If the skin is clean, no further cleaning is necessary. Only visibly dirty skin needs to be washed with soap and water.

It is not necessary to disinfect the skin. Studies have shown that cleaning the skin with isopropyl alcohol reduces the bacterial count, but there is evidence that disinfecting makes no difference to the incidence of bacterial complications of injections (Del Mar et al., 2001; Sutton et al., 1999).
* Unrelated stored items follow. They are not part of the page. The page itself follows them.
theorem writeField_seq0 (v : Vector Byte 6) (w : Word) :
    writeField v 0 w
      = #v[w.extractLsb' 0 8, w.extractLsb' 8 8, w.extractLsb' 16 8, w.extractLsb' 24 8, v[4], v[5]] := by
  refine vector_ext_getD fun i hi => ?_
  rw [getD_writeField v w (by omega) hi]
  interval_cases i <;> simp

theorem writeField_seq1 (v : Vector Byte 6) (w : Word) :
    writeField v 4 w = #v[v[0], v[1], v[2], v[3], w.extractLsb' 0 8, w.extractLsb' 8 8] := by
  refine vector_ext_getD fun i hi => ?_
  rw [getD_writeField v w (by omega) hi]
  interval_cases i <;> simp

/-- Settles O39: each register by its place on the page, the staging window by its offset. -/
theorem registerWritesStoreTheirFields : Obligations.RegisterWritesStoreTheirFields := by
  intro c off w s rest h
  refine ⟨?intEn, ?len, ?seq0, ?seq1, ?keywin⟩
  case intEn =>
    rintro rfl
    rw [step_write_page h (by decide) (by decide)]
    simp [placeOnPage, writePlace]
  case len =>
    rintro rfl hidle
    have hlen : w.setWidth 16 = w.extractLsb' 0 16 := by ext i hi; simp
    rw [step_write_page h (by decide) (by decide)]
    simp [placeOnPage, writePlace, unlessBusy_of_idle, hidle, hlen]
  case seq0 =>
    rintro rfl hidle
    rw [step_write_page h (by decide) (by decide)]
    simp [placeOnPage, writePlace, unlessBusy_of_idle, hidle, writeField_seq0]
  case seq1 =>
    rintro rfl hidle
    rw [step_write_page h (by decide) (by decide)]
    simp [placeOnPage, writePlace, unlessBusy_of_idle, hidle, writeField_seq1]
  case keywin =>
    rintro k hk4 hk rfl
    refine ⟨writeField s.keywin k w, ?_, fun i hi => getD_writeField s.keywin w (by omega) hi⟩
    rw [step_write h (by omega) (by omega), placeAt_keywin k hk]
    rfl

/-! ### Reads -/

/-- The same state but for what the host cannot read: the key, the staging window, and the buffer, the pending-final block
and the chaining value of each codec state. -/
structure SamePublic (s u : State) : Prop where
  algId : u.algId = s.algId
  maxLen : u.maxLen = s.maxLen
  keyValid : u.keyValid = s.keyValid
  chan : ∀ c, u.chan c = s.chan c
  codecBits : ∀ d, codecBits (u.codec d) = codecBits (s.codec d)
  mem : u.mem = s.mem
  draws : u.draws = s.draws

section
variable {s u : State} (h : SamePublic s u)
include h

theorem SamePublic.busy (c : Chan) : u.busy c = s.busy c := by
  rw [State.busy, State.busy, h.chan]

/-- What stands at a place is a function of the public part of the state. -/
theorem SamePublic.readPlace (pl : Place) : readPlace u pl = readPlace s pl := by
  cases pl with
  | alg => simp only [Machine.readPlace, algWord, h.algId]
  | info => simp only [Machine.readPlace, infoWord, h.maxLen]
  | ctsState => simp only [Machine.readPlace, ctsStateWord, h.codecBits]
  | status c => simp only [Machine.readPlace, statusWord, h.busy, h.chan, h.keyValid]
  | intEn c => simp only [Machine.readPlace, intEnWord, h.chan]
  | cmd | len | outLen | seq0 | seq1 => simp only [Machine.readPlace, h.chan]
  | inp | out => simp only [Machine.readPlace, h.mem, h.maxLen]
  | keywin | reserved => rfl

theorem SamePublic.unspecifiedBits (pl : Place) : unspecifiedBits u pl = unspecifiedBits s pl := by
  cases pl with
  | ctsState | outLen => simp only [Machine.unspecifiedBits, whileBusy, h.busy]
  | out => simp only [Machine.unspecifiedBits, whileBusy, h.busy, h.maxLen]
  | _ => rfl

theorem SamePublic.readAnswer (pl : Place) : readAnswer u pl = readAnswer s pl := by
  rw [Machine.readAnswer, Machine.readAnswer, h.readPlace, h.unspecifiedBits, h.draws]

theorem SamePublic.bus_read (width : Width) (off : BitVec 16) :
    (hostAccess (.read width off) u).bus = (hostAccess (.read width off) s).bus := by
  simp only [hostAccess]
  split_ifs <;> simp [h.readAnswer]

end

/-- Settles O45: two states that differ in their secrets have the same public part. -/
theorem readsDoNotRevealSecrets : Obligations.ReadsDoNotRevealSecrets := by
  intro s u key keywin buf fin chain width off rest hs hu
  have hagenda : u.agenda = .host (.read width off) :: rest := by simp [hu, hs]
  have hsame : SamePublic (s.setAgenda rest) (u.setAgenda rest) := by
    subst hu
    refine ⟨?_, ?_, ?_, fun c => ?_, fun d => ?_, ?_, ?_⟩
    case refine_5 => cases d <;> rfl
    all_goals simp
  exact ⟨_, _, step_of_agenda hs, step_of_agenda hagenda, (hsame.bus_read width off).symm⟩

end Sys2Proof.Machine
end

section
/-!
SUPPORT. The fields of the words `STATUS` and `CTS_STATE` (10_state.md R29, R38), the interrupt line (R45), and the values
after reset (R46).
-/

namespace Sys2Proof.Machine

/-! ### `STATUS` -/

theorem statusWord_flags (s : State) (c : Chan) :
    (statusWord s c).getLsbD 0 = s.busy c ∧ (statusWord s c).getLsbD 1 = (s.chan c).status.done
      ∧ (statusWord s c).getLsbD 2 = (s.chan c).status.err ∧ (statusWord s c).getLsbD 3 = (s.chan c).status.overrun
      ∧ (statusWord s c).getLsbD 4 = (s.chan c).status.rtpPadOut ∧ (statusWord s c).getLsbD 5 = s.keyValid := by
  simp [statusWord, bitAt]

theorem statusWord_errcode (s : State) (c : Chan) :
    (statusWord s c).extractLsb' 8 4 = (s.chan c).status.errcode.toBits := by
  ext i hi
  interval_cases i <;> simp [statusWord, bitAt]

theorem statusWord_reserved (s : State) (c : Chan) :
    (statusWord s c).extractLsb' 6 2 = 0 ∧ (statusWord s c).extractLsb' 12 20 = 0 := by
  constructor
  all_goals
    ext i hi
    interval_cases i <;> simp [statusWord, bitAt]

/-- Settles O46. -/
theorem statusWordBits : Obligations.StatusWordBits := by
  intro s c
  obtain ⟨hbusy, hdone, herr, hoverrun, hpad, hkey⟩ := statusWord_flags s c
  obtain ⟨hlow, hhigh⟩ := statusWord_reserved s c
  exact ⟨hbusy, hdone, herr, hoverrun, hpad, hkey, hlow, statusWord_errcode s c, hhigh⟩

/-! ### `CTS_STATE` -/

/-- The five bits of `BLEN` hold every legal value (10_state.md R31). -/
theorem Codec.Ok.toNat_blen {x : Codec} (h : x.Ok) : (BitVec.ofNat 5 x.blen).toNat = x.blen :=
  Nat.mod_eq_of_lt (Nat.lt_of_le_of_lt h.blen_le (by decide))

theorem ctsStateWord_enc (s : State) :
    (ctsStateWord s).extractLsb' 0 5 = BitVec.ofNat 5 (s.codec .enc).blen
      ∧ (ctsStateWord s).getLsbD 5 = (s.codec .enc).fused
      ∧ (ctsStateWord s).extractLsb' 6 2 = (s.codec .enc).cmode.toBits
      ∧ (ctsStateWord s).extractLsb' 8 2 = (s.codec .enc).pmode.toBits := by
  refine ⟨?_, by simp [ctsStateWord, codecBits, bitAt], ?_, ?_⟩
  all_goals
    ext i hi
    interval_cases i <;> simp [ctsStateWord, codecBits, bitAt]

theorem ctsStateWord_dec (s : State) :
    (ctsStateWord s).extractLsb' 16 5 = BitVec.ofNat 5 (s.codec .dec).blen
      ∧ (ctsStateWord s).getLsbD 21 = (s.codec .dec).fused
      ∧ (ctsStateWord s).extractLsb' 22 2 = (s.codec .dec).cmode.toBits
      ∧ (ctsStateWord s).extractLsb' 24 2 = (s.codec .dec).pmode.toBits := by
  refine ⟨?_, by simp [ctsStateWord, codecBits, bitAt], ?_, ?_⟩
  all_goals
    ext i hi
    interval_cases i <;> simp [ctsStateWord, codecBits, bitAt]

theorem ctsStateWord_reserved (s : State) :
    (ctsStateWord s).extractLsb' 10 6 = 0 ∧ (ctsStateWord s).extractLsb' 26 6 = 0 := by
  constructor
  all_goals
    ext i hi
    interval_cases i <;> simp [ctsStateWord, codecBits, bitAt]

/-- Settles O47, direction by direction. -/
theorem ctsStateWordFields : Obligations.CtsStateWordFields := by
  intro s hok
  refine ⟨?_, ctsStateWord_reserved s⟩
  rintro d k rfl
  cases d with
  | enc =>
    obtain ⟨hblen, hfused, hmode, hpad⟩ := ctsStateWord_enc s
    exact ⟨by rw [hblen, (hok .enc).toNat_blen], hfused, hmode, hpad⟩
  | dec =>
    obtain ⟨hblen, hfused, hmode, hpad⟩ := ctsStateWord_dec s
    exact ⟨by rw [hblen, (hok .dec).toNat_blen], hfused, hmode, hpad⟩

/-! ### The interrupt line -/

theorem Channel.irq_iff (x : Channel) :
    x.irq = true ↔ (x.status.done = true ∧ x.doneEn = true) ∨ (x.status.overrun = true ∧ x.ovrEn = true) := by
  simp [Channel.irq]

theorem State.irq_iff (s : State) : s.irq = true ↔ ∃ c, (s.chan c).irq = true := by
  rw [State.irq, Bool.or_eq_true]
  constructor
  · rintro (h | h)
    · exact ⟨.enc, h⟩
    · exact ⟨.dec, h⟩
  · rintro ⟨c, h⟩
    cases c with
    | enc => exact .inl h
    | dec => exact .inr h

theorem State.irq_eq_false {s : State} (h : ∀ c, (s.chan c).irq = false) : s.irq = false := by
  rw [State.irq, h, h]
  rfl

theorem State.irq_resetOf (alg : Byte) (maxLen : Nat) : (State.resetOf alg maxLen).irq = false := rfl

/-- The host's write of ones to bits 1 and 3 of `STATUS[c]` clears the channel's interrupt (60_exceptions.md R182). -/
theorem irq_clearStatus (c : Chan) (s : State) : ((clearStatus c 0x0000000A s).chan c).irq = false := by
  simp [clearStatus, Channel.irq]

theorem chan_clearStatus_of_ne (c : Chan) (w : Word) (s : State) {e : Chan} (h : e ≠ c) :
    (clearStatus c w s).chan e = s.chan e :=
  chan_setChan_of_ne s c _ e h

theorem run_two {s t u : State} (h : step s = .next t) (h' : step t = .next u) : Host.Core.run core 2 s = .next u := by
  simp only [Host.Core.run, Host.Check.core_step, h, h']

/-- Settles O49: the two writes clear one channel each, and the second leaves the first channel alone. -/
theorem irqIsTheOrOfEnabledSources : Obligations.IrqIsTheOrOfEnabledSources := by
  intro s
  refine ⟨?_, State.irq_resetOf _ _, fun rest h => ?_⟩
  · simp only [State.irq_iff, Channel.irq_iff]
  · have hfirst := step_write_status h
    have hsecond := step_write_status (c := .dec) (w := 0x0000000A) (rest := rest)
      (s := (clearStatus .enc 0x0000000A (s.setAgenda _)).setBus .written) rfl
    refine ⟨_, run_two hfirst hsecond, State.irq_eq_false fun c => ?_⟩
    rw [chan_setBus]
    cases c with
    | enc =>
      rw [chan_clearStatus_of_ne _ _ _ (by decide), chan_setAgenda, chan_setBus]
      exact irq_clearStatus .enc _
    | dec => exact irq_clearStatus .dec _

/-! ### The values after reset -/

theorem statusWord_resetOf (alg : Byte) (maxLen : Nat) (c : Chan) : statusWord (State.resetOf alg maxLen) c = 0 := by
  have hcode : ErrCode.toBits .ok = 0 := rfl
  cases c <;> simp [statusWord, bitAt, State.busy, State.resetOf, State.chan, Channel.reset, Status.reset, hcode]

theorem intEnWord_resetOf (alg : Byte) (maxLen : Nat) (c : Chan) : intEnWord (State.resetOf alg maxLen) c = 0 := by
  cases c <;> simp [intEnWord, bitAt, State.resetOf, State.chan, Channel.reset]

theorem ctsStateWord_resetOf (alg : Byte) (maxLen : Nat) : ctsStateWord (State.resetOf alg maxLen) = 0 := by
  have hbits : ctsStateWord (State.resetOf alg maxLen) = codecBits Codec.reset ||| codecBits Codec.reset <<< 16 := rfl
  rw [hbits]
  decide
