-- ==== Sys2Proof/Machine/Command.lean ====
section
/-! DEFINITION. Machine/Command.lean: running a command word (10_state.md R26, 30_encoding.md R91) and carrying out one
host action (20_memory.md R58). -/

namespace Sys2Proof.Machine

/-- The command a word encodes runs to completion; a word that encodes none raises IllegalCommand (R91, R183). -/
def runCommand (w : CmdWord) (s : State) : Host.Outcome State Fault Refusal :=
  match decode w with
  | .ok i => exec i s
  | .error _ => .next (raise .illegalCommand s)

/-- One host action (R26, R37, R38, R201). A write of `CMD` executes the command `v[15:0]`. -/
def act (a : HostAction) (s : State) : Host.Outcome State Fault Refusal :=
  match a with
  | .write num v => if hostReg num = .cmd then runCommand (v.setWidth Config.cmdW) s else .next (hostWrite (hostReg num) v s)
  | .read num => .next (deliver (hostRead (hostReg num) s) s)
  | .reset u => .next (resetBlock u s)

/-- The host action that gives the block the command word `w` (R26). -/
def commandAction (w : CmdWord) : HostAction := .write 0x00 (w.setWidth 32)

end Sys2Proof.Machine
end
The evidence that I heard at the inquest included that alcohol wipes are relatively cheap and their use does not give rise to any significant risk. I note that the Green Book states that cleaning the skin with alcohol reduces the bacterial count.  Common sense would seem to suggest that reducing the bacterial count would reduce the risk of bacteria being inadvertently introduced into the deeper tissues during an injection. Whilst it is noted that the Green Book also makes reference to there being evidence that disinfecting makes no difference to the incidence of bacterial complications, it is also noted that the literature quoted is now over 20 years old.    
6ACTION SHOULD BE TAKEN  

In my opinion action should be taken to prevent future deaths and I believe your organisation has the power to take such action.  
7YOUR RESPONSE  

You are under a duty to respond to this report within 56 days of the date of this report, namely by 20 December 2024. I, the coroner, may extend the period.   Your response must contain details of action taken or proposed to be taken, setting out the timetable for action. Otherwise you must explain why no action is proposed.  
8COPIES and PUBLICATION  

I have sent a copy of my report to the Chief Coroner and to the following Interested Person, [REDACTED].
I have also sent it to the GP surgery where the injection was administered, who may find it useful or of interest.  
I am also under a duty to send the Chief Coroner a copy of your response.   The Chief Coroner may publish either or both in a complete or redacted or summary form. He may send a copy of this report to any person who he believes may find it useful or of interest. You may make representations to me, the coroner, at the time of your response, about the release or the publication of your response by the Chief Coroner.